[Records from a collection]
-- ==== Sys2Proof/Machine/Sched.lean ====
section
/-!
DEFINITION. What runs on a core: dispatch of task instances, continuations and parked images (R110 to R113, R121 to R123),
requests for grains (R117), the traps taken at a boundary (R316, R317, R320), the firmware context's restart, the landing
of an `LDR` (R336), and the banks of lookup cores (R200). Log entries: 68 (registers at dispatch), 69 (bind records that
cannot start), 70 (the reads of eligibility), 71 (a quill before dispatch).
-/

namespace Sys2Proof.Machine

/-! ### Dispatch (R110, R121) -/

/-- The descriptor bits of a bank's entry. -/
def bufBits (d : BufDesc) : BitVec 128 := descBits d.base d.len d.page d.kind d.cls

/-- What a bound region gives a context (R91, R110). -/
def identOf (s : State) (r : BitVec 12) (g : Region) : Ident :=
  { group := (s.life r).group, region := r, pasid := g.pasid, prio := g.prio, debug := g.debug, conf := g.conf }

/-- A context as dispatch sets it (R110): from bundle address `pc`, with some domain registers; what an earlier task has
sent and what lands in continuation records stays outstanding. -/
def Ctx.dispatched (c : Ctx) (pc : Addr) (d : Assoc Dom) (bds : Assoc (BitVec 128)) (events : List Byte) (id : Ident) : Ctx :=
  { pc := pc, running := true, id := id, count := c.count, out := c.out, ldrs := c.ldrs.filter (·.slotOf.isSome)
    regs := { d := d, bd := bds, ev := (List.range 32).map (fun k => (k, events.getD k 0)) } }

/-- The descriptors of a region's tasks: those of the bank, BD15 with the region's own argument block (R103). -/
def bankDescs (bank : BankImage) (g : Region) : Assoc (BitVec 128) :=
  (bank.bds.zipIdx).map (fun e => (e.2, bufBits (if e.2 = 15 then { e.1 with base := g.args } else e.1)))

/-- An engine at dispatch: it starts where its start address is not zero (R183). -/
def Engine.dispatched (e : Engine) (start : Addr) : Engine :=
  { out := e.out, word := start, state := if start = 0 then .idle else .running }

/-- The rank of a core in a region's core set. -/
def Region.rankOf (g : Region) (k : Nat) : Nat := (g.cores.findIdx? (· == k)).getD 0

/-- The first dispatch of a region's tasks: the region runs, and for a root, which now has started (R125), the LFE writes T_START
and STATUS 1 (R95, R96). -/
def State.begun (s : State) (r : BitVec 12) : State :=
  match s.region r with
  | none => s
  | some g =>
    let s := if g.state == .queued then s.setRegionState r .running else s
    match (s.life g.root).launch with
    | none => s
    | some n => match s.launch n with
      | none => s
      | some l =>
        if l.stage == 3 then s
        else
          let s := { s.setLife g.root { s.life g.root with started := s.dist.nextOrder } with
            dist := { s.dist with nextOrder := s.dist.nextOrder + 1 } }
          startFrom n { l with stage := 3, tstart := s.ptime } 3 0 s

/-- What a dispatch drops of the records an earlier task left (R134, R135). -/
def Quill.dispatched (q : Quill) : Quill := { q with lost := 0 }
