/-- Walks, fault records and resolutions (R149 to R156): a walk that finds a leaf installs it, one that faults opens a fault, and
one of a PASID that is not active does nothing; a record that waited is written once there is room; a resolution of an open
record lets what waits on its page issue again, with the trap of PAGE or PROT where it names one; an invalidation removes what it
names; a fence completes when nothing is on its way, and no posted write waits to be flushed; the counters are halved once an epoch. -/
def Sys2Proof.Claims.FaultsOpenAndClose : Prop :=
  (∀ (s : State) (w : WalkRequest), s.inp.walk = some w → s.inp.flag = false →
      (s.pasidState w.pasid ≠ .active → exec .walkComplete s = .next s)
      ∧ (s.pasidState w.pasid = .active →
        (∀ e t, s.walk w.pasid w.va w.access = .leaf e t → exec .walkComplete s = .next (t.tlbFill (WalkRequest.port w) e))
        ∧ (∀ t, s.walk w.pasid w.va w.access = .prot t → exec .walkComplete s = .next t)
        ∧ (∀ c u, s.walk w.pasid w.va w.access = .fault c u → u.fbRoom = true → u.mmu.faults = [] →
            ∃ t f, exec .walkComplete s = .next t ∧ t.mmu.faults = [f] ∧ f.index = some u.mmu.fbtail ∧ f.pasid = w.pasid
              ∧ f.va = w.va ∧ f.cause = c ∧ f.access = w.access ∧ t.mmu.fbtail = u.mmu.fbtail + 1)))
  ∧ (∀ (s : State) (f : OpenFault), s.mmu.faults = [f] → f.index = none →
      (s.fbRoom = true → ∃ t, exec .faultRecordDeferred s = .next t ∧ t.mmu.fbtail = s.mmu.fbtail + 1
          ∧ t.mmu.faults = (if f.stale then [] else [{ f with index := some s.mmu.fbtail }]))
      ∧ (s.fbRoom = false → exec .faultRecordDeferred s = .next s))
  ∧ (∀ (s : State) (i trap : _) (resolve : Instr) (f : OpenFault),
      (resolve, trap) ∈ [(Instr.fbresolveRetry, (none : Option Byte)), (.fbresolvePage, some 0x09), (.fbresolveProt, some 0x0A)] →
      s.inp.value.extractLsb' 0 32 = i →
      ((∀ g ∈ s.mmu.faults, g.index ≠ some i ∨ g.stale = true) → exec resolve s = .next s)
      ∧ (s.mmu.faults = [f] → f.index = some i → f.stale = false → s.lookups = [] → s.lfe.queues = [] → s.lfe.launches = [] →
          s.folds = [] → s.dist.adds = [] → (∀ k, (s.core k).user.ldrs = [] ∧ (s.core k).fw.ldrs = []) →
          (∃ t, exec .fbresolveRetry s = .next t ∧ t.mmu.faults = [] ∧ t.mem = s.mem)
          ∧ (∃ t, exec .fbresolvePage s = .next t ∧ t.mmu.faults = [] ∧ t.mem = s.mem)
          ∧ (∃ t, exec .fbresolveProt s = .next t ∧ t.mmu.faults = [] ∧ t.mem = s.mem)
          ∧ ∃ t, exec resolve s = .next t ∧ t.mmu.faults = [] ∧ t.mem = s.mem
          ∧ (∀ k copy va, (s.engine k copy).fault = some va → f.covers (s.core k).user.id.pasid va = true →
              (t.engine k copy).fault = none ∧ (t.engine k copy).resolved = trap)
          ∧ ∀ k, ∀ va, (s.core k).user.waits.fault = some va →
            (f.covers (s.core k).user.id.pasid va = true → (t.core k).user.waits.fault = none
              ∧ (t.core k).user.waits.resolved = trap ∧ (t.core k).user.pc = (s.core k).user.pc)
            ∧ (f.covers (s.core k).user.id.pasid va = false → (t.core k).user = (s.core k).user)))
  ∧ (∀ (s : State), ∃ t, exec .iotinvalVma s = .next t ∧ t.mem = s.mem ∧ t.cores = s.cores ∧
      let gone (e : TlbEntry) : Bool := match s.inp.addr with
        | some a => e.hits s.inp.pasid a
        | none => e.pasid == s.inp.pasid
      t.lfe.tlb = s.lfe.tlb.filter (!gone ·) ∧ ∀ n, (t.tile n).tlb = (s.tile n).tlb.filter (!gone ·))
  ∧ (∀ (s : State), let idle := s.mesh.flits = [] ∧ s.mesh.pending = [] ∧ s.mesh.offered = [] ∧ s.mesh.held = []
        ∧ s.mesh.crossing = [] ∧ s.links.reqs = [] ∧ s.links.pcie = [] ∧ s.links.pcieWait = [] ∧ s.folds = []
      let posted := ∃ e ∈ s.links.posted, e.2 ≠ []
      (idle → ¬ posted → exec .iofenceC s = .next { s with mmu := { s.mmu with fencesDone := s.mmu.fencesDone + 1 } })
      ∧ (idle → posted → ∃ t, exec .iofenceC s = .next t ∧ t.mmu = s.mmu ∧ t.mem = s.mem)
      ∧ (¬ idle → exec .iofenceC s = .next s))
  ∧ ∀ (s : State), let due := s.mmu.cnten = true ∧ s.mmu.epoch ≠ 0 ∧ 1000 * 2 ^ s.mmu.epoch.toNat ≤ (s.ptime - s.mmu.sweptAt).toNat
      let base := physCell (s.mmu.cntbase.extractLsb' 0 52)
      (¬ due → exec .counterEpochSweep s = .next s)
      ∧ (due → MemInv s → ∃ t, exec .counterEpochSweep s = .next t ∧ t.mmu.sweptAt = s.ptime ∧ MemInv t
          ∧ ∀ a, (t.byte a).toNat = if base ≤ a ∧ a < base + 192 * 2 ^ 20 then (s.byte a).toNat / 2 else (s.byte a).toNat)

/-- Process contexts and translation faults (R101, R102, R149 to R156). The model's choices it rests on: log 9, 10, 75,
76, 112. -/
def Obligations.ContextsAndFaults : Prop :=
  Claims.PasidsLiveAndEnd ∧ Claims.FaultsOpenAndClose

/-! ## Launches (R82 to R96) -/

/-- Launch queues (R82 to R86, R99): V is set with a legal SIZE and an ACTIVE PASID, else ERR 4 or 5; it is cleared between
records; a doorbell moves LQTAIL and wakes an idle C7; the LFE takes the record at LQHEAD of a queue of the highest PRIO: a bad
record stops the queue with ERR 1 and stays, a NOP is done, a WAIT holds the queue until its word has reached WAITGEN, a SIGNAL
adds and is done, a LAUNCH gets STATUS 0 and T_FETCH as it is fetched (R96) and makes a root region. -/
def Sys2Proof.Claims.LaunchQueues : Prop :=
  (∀ (s : State) (q : Nat) (v : BitVec 64), s.inp.n = q → s.inp.value = v →
      let size := (v.extractLsb' 52 6).toNat
      let active := s.pasidState (v.extractLsb' 32 20) = .active
      (∃ t, exec .lqctlEnable s = .next t ∧ (t.queue q).head = (s.queue q).head ∧ (t.queue q).pasid = v.extractLsb' 32 20
        ∧ (size < 4 ∨ 16 < size → (t.queue q).err = 4 ∧ (t.queue q).v = (s.queue q).v)
        ∧ (4 ≤ size → size ≤ 16 → ¬ active → (t.queue q).err = 5 ∧ (t.queue q).v = (s.queue q).v)
        ∧ (4 ≤ size → size ≤ 16 → active → (t.queue q).v = true ∧ (t.queue q).stop = false ∧ (t.queue q).err = 0))
      ∧ (((s.queue q).held = false → (s.queue q).fault = none) → (OpRec.kind (s.queue q).bytes = 2 ∨ (s.queue q).held = false) →
          ∃ t, exec .lqctlDisable s = .next t ∧ (t.queue q).v = false ∧ (t.queue q).head = (s.queue q).head)
      ∧ ((s.queue q).held = false → (s.queue q).fault.isSome = true →
          ∃ t, exec .lqctlDisable s = .next t ∧ t.queue q = { s.queue q with waiting := (s.queue q).waiting ++ [(0, 0)] })
      ∧ ∃ t, exec .lqtailDoorbell s = .next t ∧ t.queue q = { s.queue q with tail := v.extractLsb' 0 32 }
          ∧ t.mgmt.gated = false ∧ (s.mgmt.idle = .idle → t.mgmt.idle = .waking ∧ t.mgmt.idleCause = 1)
          ∧ (s.mgmt.idle = .entering → t.mgmt.idle = .running))
  ∧ (∀ (s : State), s.nextQueue = none → exec .lfeRecordFetch s = .next s)
  ∧ (∀ (s : State) (q : Nat), s.nextQueue = some q → ∃ e ∈ s.lfe.queues, e.1 = q ∧ e.2.ready = true
      ∧ ∀ f ∈ s.lfe.queues, f.2.ready = true → f.2.fenced = false → f.2.prio.toNat ≤ e.2.prio.toNat)
  ∧ (∀ (s : State) (q : Nat) (b : List Byte) (u : State), s.nextQueue = some q → (s.queue q).waiting = [] →
      let c := s.queue q
      let at_ : State := { s with lfe := { s.lfe with lastQueue := Assoc.set s.lfe.lastQueue c.prio.toNat q } }
      lfeRead c.pasid 2 at_ (s.recordVa q) 128 = .ok (b, u) → u.lfe.queues = s.lfe.queues →
      (OpRec.clean b = false → ∃ t, exec .lfeRecordFetch s = .next t ∧ (t.queue q).err = 1 ∧ (t.queue q).stop = true
          ∧ (t.queue q).head = c.head)
      ∧ (OpRec.clean b = true → OpRec.fence b = true → u.queueBusy q = true →
          ∃ t, exec .lfeRecordFetch s = .next t ∧ (t.queue q).fenced = true ∧ (t.queue q).head = c.head ∧ t.mem = u.mem)
      ∧ (OpRec.clean b = true → (OpRec.fence b = true → u.queueBusy q = false) →
        (OpRec.kind b = 0 → ∀ v, lfeWrite u c.pasid (s.recordVa q + 4) [2, 0, 0, 0] = .ok v → v.lfe.queues = s.lfe.queues →
          ∃ t, exec .lfeRecordFetch s = .next t ∧ (t.queue q).head = c.head + 1 ∧ t.mem = v.mem)
        ∧ (OpRec.kind b = 2 → ∃ t, exec .lfeRecordFetch s = .next t ∧ (t.queue q).held = true ∧ (t.queue q).bytes = b
            ∧ (t.queue q).head = c.head)
        ∧ (OpRec.kind b = 3 → ∃ t, exec .lfeRecordFetch s = .next t ∧ (t.queue q).held = true ∧ (t.queue q).bytes = b
            ∧ (t.queue q).head = c.head
            ∧ t.sched = .happen .signalRecord { n := q } :: u.sched)
        ∧ (OpRec.kind b = 1 → c.fetched = false →
          (∀ w, lfeWrite u c.pasid (s.recordVa q + 4) [0, 0, 0, 0] = .ok w → w.lfe.queues = s.lfe.queues → c.lrecSkip = false →
            (OpRec.lrec b = 0 → ∃ x, beginRecord u q b = .ok x ∧ x.mem = w.mem)
            ∧ (OpRec.lrec b ≠ 0 → ∀ x y, lfeWrite w c.pasid (OpRec.lrec b + 16) (leBytes 8 w.ptime.toNat) = .ok x →
                x.lfe.queues = s.lfe.queues → lfeWrite x c.pasid (OpRec.lrec b + 56) [0, 0, 0, 0] = .ok y →
                ∃ z, beginRecord u q b = .ok z ∧ z.mem = y.mem))
          ∧ ∀ x, beginRecord u q b = .ok x → x.queue q = { c with fetched := true } →
            (OpRec.ranges b = false → ∃ t, exec .lfeRecordFetch s = .next t ∧ (t.queue q).err = 1 ∧ (t.queue q).head = c.head)
            ∧ (OpRec.ranges b = true → ∀ bank v, lfeHeader x (x.queue q) b = .ok (bank, v) → v.lfe.queues = x.lfe.queues →
              (v.grantable b = false → ∃ t, exec .lfeRecordFetch s = .next t ∧ (t.queue q).err = 3 ∧ (t.queue q).head = c.head)
              ∧ (v.grantable b = true → ∀ r, v.freeRegionId = some r →
                ∃ t g, exec .lfeRecordFetch s = .next t ∧ (t.queue q).head = c.head + 1 ∧ t.region r = some g ∧ g.parent = 0
                    ∧ g.pasid = c.pasid
                  ∧ g.state = .queued ∧ g.count = BitVec.ofNat 32 (field b 36 4) ∧ g.first = BitVec.ofNat 32 (field b 32 4)
                  ∧ g.tileBudget = OpRec.tiles b ∧ g.coreBudget = OpRec.cores b ∧ g.prio = bank.prio ∧ g.tiles = []
                  ∧ ∃ l, t.launch v.lfe.nextLaunch = some l ∧ l.region = r ∧ l.stage = (if OpRec.waitbw b = 0 then 1 else 0))))))
  ∧ ∀ (s : State) (q : Nat), s.inp.n = q → (s.queue q).v = true → (s.queue q).stop = false → (s.queue q).held = true →
      (s.queue q).fault = none → (s.queue q).waiting = [] →
      let c := s.queue q
      (OpRec.kind c.bytes = 2 → ∀ u, lfeReached s c.pasid (OpRec.waitbw c.bytes) (OpRec.waitgen c.bytes) = .ok (false, u) →
        exec .waitRecordSatisfied s = .next u)
      ∧ (OpRec.kind c.bytes = 2 → ∀ u v, lfeReached s c.pasid (OpRec.waitbw c.bytes) (OpRec.waitgen c.bytes) = .ok (true, u) →
        u.lfe.queues = s.lfe.queues → lfeWrite u c.pasid (u.recordVa q + 4) [2, 0, 0, 0] = .ok v → v.lfe.queues = s.lfe.queues →
        ∃ t, exec .waitRecordSatisfied s = .next t ∧ (t.queue q).head = c.head + 1 ∧ (t.queue q).held = false ∧ t.mem = v.mem)
      ∧ (OpRec.kind c.bytes = 3 → ∀ key cell u v w, lfeCell s c.pasid (s.recordVa q + 4) 4 accWrite = .ok (key, cell, u) →
        lfeAdd u c.pasid (OpRec.donebw c.bytes) (OpRec.doneadd c.bytes) = .ok v → v.lfe.queues = s.lfe.queues →
        lfeWrite v c.pasid (v.recordVa q + 4) [2, 0, 0, 0] = .ok w → w.lfe.queues = s.lfe.queues →
        ∃ t, exec .signalRecord s = .next t ∧ (t.queue q).head = c.head + 1 ∧ (t.queue q).held = false ∧ t.mem = w.mem)
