-- ==== Sys2Proof/Laws/State.lean ====
section
/-!
SUPPORT. What each small update of the state leaves as it was, field by field, and what reading gives after it.
-/

namespace Sys2Proof.Laws

open Sys2Proof.Machine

> EXERCISE INSTRUCTIONS
Every line in the records that holds the word "bufBits" should be copied into the answer.

> SOLUTION TO THIS PROBLEM
def bufBits (d : BufDesc) : BitVec 128 := descBits d.base d.len d.page d.kind d.cls
  (bank.bds.zipIdx).map (fun e => (e.2, bufBits (if e.2 = 15 then { e.1 with base := g.args } else e.1)))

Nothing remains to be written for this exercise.